Effects of age and size in the ears of gekkotan lizards: auditory sensitivity, its determinants, and new insights into tetrapod middle-ear function.

Do related, differently sized species differ in size-related structural or functional traits merely because they mature at different points of a uniform allometric ontogenetic growth curve, or do they evolutionarily diverge? We tested ears of gekkotan lizards through experiments distinguishing the two. Auditory sensitivity was assessed by compound action potential (CAP) thresholds in eight species. The best thresholds characterizing species ranged 22-72 dB sound pressure level at 0.5-1.0 kHz. Direct acoustic stimulation of the columella footplate elevated thresholds by 25-50 dB. Intraspecific CAP sensitivity was primarily affected by body length in Eublepharis macularius, but by tympanic-membrane velocity in Oedura marmorata. The chief factor determining middle-ear function (difference in CAP sensitivity before and after middle-ear ablation) was body length in both species. A secondary factor was the middle-ear hydraulic lever ratio in E. macularius, but the mechanical lever in O. marmorata. When intra- and interspecific data were compared, the relation of CAP thresholds to body size in E. macularius resembled the interspecific regression.
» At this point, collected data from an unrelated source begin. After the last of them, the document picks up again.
-- ==== Sys2Proof/Machine/Float.lean ====
section
/-! DEFINITION. Single precision (40_3dnow_ext.md R79), the add and subtract of R80, and the two lane
conversions (R82, R86). Values are exact integers; every narrowing is written out. -/

namespace Sys2Proof.Machine

/-! ## The format (R79) -/

/-- Bit 31, the sign `S`. -/
def f32Sign (v : Dword) : Bool := v.getLsbD 31

/-- Bits 30:23, the biased exponent `E`. -/
def f32Exp (v : Dword) : Nat := (v.extractLsb' 23 8).toNat

/-- Bits 22:0, the fraction `F`. -/
def f32Frac (v : Dword) : Nat := (v.extractLsb' 0 23).toNat

/-- The classes of R79. -/
inductive F32Class where
  | zero
  | denormal
  | normal
  | infinity
  | nan
  deriving DecidableEq, Repr

/-- The class of a pattern (R79). -/
def f32Class (v : Dword) : F32Class :=
  if f32Exp v = 0 then (if f32Frac v = 0 then .zero else .denormal)
  else if f32Exp v = 255 then (if f32Frac v = 0 then .infinity else .nan)
  else .normal

/-- `f32(v)` of R79 in units of `2^-149`, exact for every finite pattern: `F` for a denormal,
`(2^23 + F) * 2^(E-1)` for a normal number, with the sign. -/
def f32Scaled (v : Dword) : Int :=
  let m : Nat := if f32Exp v = 0 then f32Frac v else (2 ^ 23 + f32Frac v) * 2 ^ (f32Exp v - 1)
  if f32Sign v then -(m : Int) else m

/-- The real number 1 in units of `2^-149`. -/
def f32Unit : Int := 2 ^ 149

/-- The normal pattern that encodes `n * 2^-149` exactly, where there is one (R79): the top bit of `|n|` is
the implicit 1, and nothing lies below the 24 bits from it down. -/
def f32EncodeExact (n : Int) : Option Dword :=
  let m := n.natAbs
  let t := Nat.log2 m
  if 23 ≤ t ∧ t ≤ 276 ∧ m % 2 ^ (t - 23) = 0 then
    some (BitVec.ofBool (decide (n < 0)) ++ BitVec.ofNat 8 (t - 22) ++
      BitVec.ofNat 23 (m / 2 ^ (t - 23) - 2 ^ 23))
  else none

/-! ## Add and subtract (R80) -/

/-- Zero or normal: the operands of P-EXACT (R80). -/
def f32ZeroOrNormal (v : Dword) : Bool := f32Class v == .zero || f32Class v == .normal

/-- The result of an operation whose exact value is `n * 2^-149`: what P-EXACT of R80 fixes, and elsewhere
the free value. -/
def f32Result (a b : Dword) (n : Int) (zeroIsNegative : Bool) (free : Dword) : Dword :=
  if f32ZeroOrNormal a && f32ZeroOrNormal b then
    if n = 0 then (if zeroIsNegative then 0x80000000 else 0x00000000)
    else
      match f32EncodeExact n with
      | some r => r
      | none => free
  else free

/-- `fadd32` of R80 (log 8). -/
def fadd32 (a b : Dword) : Dword :=
  f32Result a b (f32Scaled a + f32Scaled b) (Config.faddZeroIsNegative a b) (Config.faddFree a b)

/-- `fsub32` of R80 (log 8). -/
def fsub32 (a b : Dword) : Dword :=
  f32Result a b (f32Scaled a - f32Scaled b) (Config.fsubZeroIsNegative a b) (Config.fsubFree a b)

/-- The result of PFNACC (R84). -/
def negAccumulate (old src : Quad) : Quad :=
  ofDwordLanes (fsub32 (dwordLane src 0) (dwordLane src 1)) (fsub32 (dwordLane old 0) (dwordLane old 1))

/-- The result of PFPNACC (R85). -/
def mixedAccumulate (old src : Quad) : Quad :=
  ofDwordLanes (fadd32 (dwordLane src 0) (dwordLane src 1)) (fsub32 (dwordLane old 0) (dwordLane old 1))

/-! ## Conversions -/

/-- `f2iw_special` of R82: a function of the lane on an infinity, draw number `n` on a NaN (log 9). -/
def f2iwSpecial (n : Nat) (v : Dword) : Dword :=
  if f32Class v = .nan then Config.f2iwNaN n else Config.f2iwInfinity v

/-- `F2IW` of R82; `n` numbers the draw that a NaN makes. -/
def f2iw (n : Nat) (v : Dword) : Dword :=
  if f32Exp v = 255 then f2iwSpecial n v
  else if f32Scaled v ≥ 2 ^ 15 * f32Unit then 0x00007FFF
  else if f32Scaled v ≤ -(2 ^ 15 * f32Unit) then 0xFFFF8000
  else (BitVec.ofInt 16 ((f32Scaled v).tdiv f32Unit)).signExtend 32

/-- The result of PF2IW (R83); its lanes make draws `n` and `n + 1`. -/
def floatsToInts (n : Nat) (src : Quad) : Quad :=
  ofDwordLanes (f2iw (n + 1) (dwordLane src 1)) (f2iw n (dwordLane src 0))

/-- `I2FW` of R86. -/
def i2fw (w : Word16) : Dword :=
  if w.toInt = 0 then 0
  else
    let m := w.toInt.natAbs
    let e := Nat.log2 m
    BitVec.ofBool (decide (w.toInt < 0)) ++ BitVec.ofNat 8 (127 + e) ++
      BitVec.ofNat 23 ((m - 2 ^ e) * 2 ^ (23 - e))

/-- The result of PI2FW (R87): words 2 and 0 of the source. -/
def intsToFloats (src : Quad) : Quad := ofDwordLanes (i2fw (wordLane src 2)) (i2fw (wordLane src 0))

end Sys2Proof.Machine
end

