-- ==== Sys2Proof/Machine/Launch.lean ====
section
/-! DEFINITION. The flat profile of 20_memory.md R41 and 70_reset_and_hazards.md R150: the launch state the
spec suggests for tests. The machine does not start from it by itself. -/

namespace Sys2Proof.Machine

/-- A flat segment: base 0, limit `2^32 - 1`, readable and writable (R41). The selector is a DESIGN CHOICE
(any selector that is not null). -/
def flatSegment : SegReg :=
  { selector := 0x23, base := 0, limit := 0xFFFFFFFF, readable := true, writable := true, big := true }

/-- One agent of the flat profile: protected mode, 32-bit addressing, CPL 3, EM = TS = AM = 0, nothing pending
(R150). DESIGN CHOICE: `pc` is 0, PE of CR0 is 1, and the MMX, integer and x87 registers, which the spec leaves to
the launch, are those after reset, EDX = 612h and x87 tags 5555h among them (log 34). -/
def flatAgent : Agent :=
  { resetAgent with
    pc := 0
    cr0 := 0x00000001
    cpl := 3
    mode := .protectedMode
    segs :=
      { es := flatSegment, cs := flatSegment, ss := flatSegment, ds := flatSegment, fs := flatSegment,
        gs := flatSegment } }

/-- The flat profile with a memory and the regions of the program text (R150). -/
def State.flat (mem : Memory) (text : List Region) : State :=
  { State.reset with cpu := flatAgent, mem := mem, text := text }

end Sys2Proof.Machine
end

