/-! ## One instruction byte -/

theorem lastCodeOffset_eq (a : Agent) :
    lastCodeOffset a = if a.mode = .protectedMode ∧ a.segs.cs.big = true then 0xFFFFFFFF else 0xFFFF := by
  unfold lastCodeOffset defaultAddrSize
  cases a.mode <;> cases a.segs.cs.big <;> rfl

/-- The byte `k` places after `pc` lies within the offset range and the CS limit (10_state.md R18). -/
def State.InCodeSegment (s : State) (k : Nat) : Prop :=
  s.cpu.pc.toNat + k ≤ lastCodeOffset s.cpu ∧ s.cpu.pc.toNat + k ≤ s.cpu.segs.cs.limit.toNat

/-- The linear address of the byte `k` places after `pc` (20_memory.md R32; log 12). -/
def State.codeLinear (s : State) (k : Nat) : Dword := s.cpu.codeBase + BitVec.ofNat 32 (s.cpu.pc.toNat + k)

theorem codeLinear_toNat (s : State) (k : Nat) :
    (s.codeLinear k).toNat = (s.cpu.segs.cs.base.toNat + (s.cpu.pc.toNat + k)) % 2 ^ 32 := by
  simp [State.codeLinear, Agent.codeBase]

theorem codeAddress_of_not_inCodeSegment {s : State} {k : Nat} (h : ¬ s.InCodeSegment k) :
    s.codeAddress k = .error .codeLimit := by
  rw [State.InCodeSegment, not_and_or, not_le, not_le] at h
  simp [State.codeAddress, h]

theorem codeAddress_of_inCodeSegment {s : State} {k : Nat} (h : s.InCodeSegment k) :
    s.codeAddress k = (s.cpu.physical .read (s.codeLinear k)).elim (.error .codeNotMapped) .ok := by
  obtain ⟨hlast, hlimit⟩ := h
  simp only [State.codeAddress, gt_iff_lt, Nat.not_lt.mpr hlast, Nat.not_lt.mpr hlimit, or_self, if_false]
  cases hp : s.cpu.physical .read (s.codeLinear k) <;> rw [State.codeLinear] at hp <;> simp [hp]

/-- What the fetch of one instruction byte can answer: the text's byte at its place, or one of three reasons. -/
inductive FetchByteCases (s : State) (k : Nat) : Except Refusal Byte → Prop where
  | beyond (h : ¬ s.InCodeSegment k) : FetchByteCases s k (.error .codeLimit)
  | unmapped (h : s.InCodeSegment k) (hp : s.cpu.physical .read (s.codeLinear k) = none) :
      FetchByteCases s k (.error .codeNotMapped)
  | outside (p : Nat) (h : s.InCodeSegment k) (hp : s.cpu.physical .read (s.codeLinear k) = some p)
      (ht : s.inText p = false) : FetchByteCases s k (.error .outsideProgram)
  | text (p : Nat) (h : s.InCodeSegment k) (hp : s.cpu.physical .read (s.codeLinear k) = some p)
      (ht : s.inText p = true) : FetchByteCases s k (.ok (s.mem.read p))

theorem fetchByte_cases (s : State) (k : Nat) : FetchByteCases s k (s.fetchByte k) := by
  unfold State.fetchByte
  by_cases h : s.InCodeSegment k
  · rw [codeAddress_of_inCodeSegment h]
    cases hp : s.cpu.physical .read (s.codeLinear k) with
    | none => exact .unmapped h hp
    | some p =>
      cases ht : s.inText p with
      | false => simpa [ht] using FetchByteCases.outside p h hp ht
      | true => simpa [ht] using FetchByteCases.text p h hp ht
  · rw [codeAddress_of_not_inCodeSegment h]
    exact .beyond h

/-! ## The bytes fetched, and where they end -/

theorem fetchFrom_getElem? (s : State) (n k j : Nat) (b : Byte) (h : (s.fetchFrom n k).1[j]? = some b) :
    s.fetchByte (k + j) = .ok b := by
  induction n generalizing k j with
  | zero => cases h
  | succ n ih =>
    unfold State.fetchFrom at h
    split at h
    · cases h
    · rename_i b' hb
      cases j with
      | zero => exact hb.trans (congrArg _ (Option.some.inj h))
      | succ j =>
        rw [Nat.add_comm j 1, ← Nat.add_assoc]
        exact ih (k + 1) j h

/-- The fetch reads all the bytes asked for, or ends at the first byte that it cannot read, with that byte's reason. -/
theorem fetchFrom_end (s : State) (n k : Nat) :
    ((s.fetchFrom n k).1.length = n ∧ (s.fetchFrom n k).2 = none) ∨
      (s.fetchFrom n k).1.length < n ∧
        ∃ r, (s.fetchFrom n k).2 = some r ∧ s.fetchByte (k + (s.fetchFrom n k).1.length) = .error r := by
  induction n generalizing k with
  | zero => exact .inl ⟨rfl, rfl⟩
  | succ n ih =>
    unfold State.fetchFrom
    split
    · rename_i r hr
      exact .inr ⟨Nat.succ_pos n, r, rfl, hr⟩
    · rcases ih (k + 1) with ⟨hlen, hnone⟩ | ⟨hlen, r, hr, hend⟩
      · exact .inl ⟨congrArg Nat.succ hlen, hnone⟩
      · rw [Nat.add_right_comm] at hend
        exact .inr ⟨Nat.succ_lt_succ hlen, r, hr, hend⟩

/-- Settles O9: each byte that the fetch answers, and its end, is one case of `fetchByte_cases`. -/
theorem fetchReadsTheCodeSegment : Obligations.FetchReadsTheCodeSegment := by
  intro s off lin inSegment len
  have hlin : ∀ k, lin k = (s.codeLinear k).toNat := fun k => (codeLinear_toNat s k).symm
  have hbyte : ∀ k b, s.fetch.1[k]? = some b → inSegment k ∧
      ∃ p, s.cpu.MapsTo .read (lin k) p ∧ s.inText p = true ∧ b = s.mem.read p := by
    intro k b hb
    have hfetch : s.fetchByte k = .ok b := Nat.zero_add k ▸ fetchFrom_getElem? s maxLength 0 k b hb
    have hcases := fetchByte_cases s k
    rw [hfetch] at hcases
    cases hcases with
    | text p h hp ht => exact ⟨h, p, hlin k ▸ mapsTo_of_physical hp, ht, rfl⟩
  refine ⟨lastCodeOffset_eq _, ?_⟩
  rcases fetchFrom_end s maxLength 0 with ⟨hlen, hnone⟩ | ⟨hlen, r, hr, hend⟩
  · replace hlen : len = 11 := hlen
    replace hnone : s.fetch.2 = none := hnone
    exact ⟨hlen.le, by simp [hlen, hnone], hbyte, fun hlt => absurd hlen hlt.ne⟩
  · replace hlen : len < 11 := hlen
    replace hr : s.fetch.2 = some r := hr
    refine ⟨hlen.le, by simp [hlen.ne, hr], hbyte, fun _ => ?_⟩
    have hcases : FetchByteCases s len (.error r) := hend ▸ Nat.zero_add len ▸ fetchByte_cases s (0 + len)
    rw [hr, hlin]
    cases hcases with
    | beyond h => exact ⟨⟨fun _ => h, fun _ => rfl⟩, nofun, nofun, by simp⟩
    | unmapped h hp =>
      exact ⟨⟨nofun, fun hout => absurd h hout⟩, fun _ ha => physical_ne_none_of_admits ha hp, nofun, by simp⟩
    | outside p h hp ht =>
      exact ⟨⟨nofun, fun hout => absurd h hout⟩, nofun, fun _ => ⟨p, mapsTo_of_physical hp, ht⟩, by simp⟩

end Sys2Proof.Machine
end

section
/-! SUPPORT. No step touches the program text (20_memory.md R50, 70_reset_and_hazards.md R156). -/

namespace Sys2Proof.Machine

open Sys2Proof

/-- `t` has the program text of `s`: the same addresses, and the same byte at each. -/
def State.SameText (s t : State) : Prop :=
  t.text = s.text ∧ ∀ q, s.inText q = true → t.mem.read q = s.mem.read q

theorem State.SameText.of_eq {s t : State} (htext : t.text = s.text) (hmem : t.mem = s.mem) : s.SameText t :=
  ⟨htext, fun _ _ => by rw [hmem]⟩

theorem exec_sameText {i : Instr} {s t : State} (h : exec i s = .next t) : s.SameText t := by
  obtain ⟨_, _, _, _, _, _, _, _, _, _, _, htext, _⟩ := frameOfControlState i s t h
  obtain ⟨hmem, _⟩ := frameOfMemory i s t h
  exact .of_eq htext hmem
The intraspecific regression of auditory sensitivity over tympanic membrane velocity in O. marmorata differed from that calculated interspecifically. Hence, the evolutionary contribution to size effects on CAP sensitivity exceeds the ontogenetic contribution. Putatively, body length affects CAP sensitivity through absolute sizes of tympanic membrane and columella footplate. These newly discovered effects join those of the hydraulic lever and (interspecifically) hair-cell number to improve the hearing of larger species that vocally communicate across wider spaces, apparently throughout the Tetrapoda.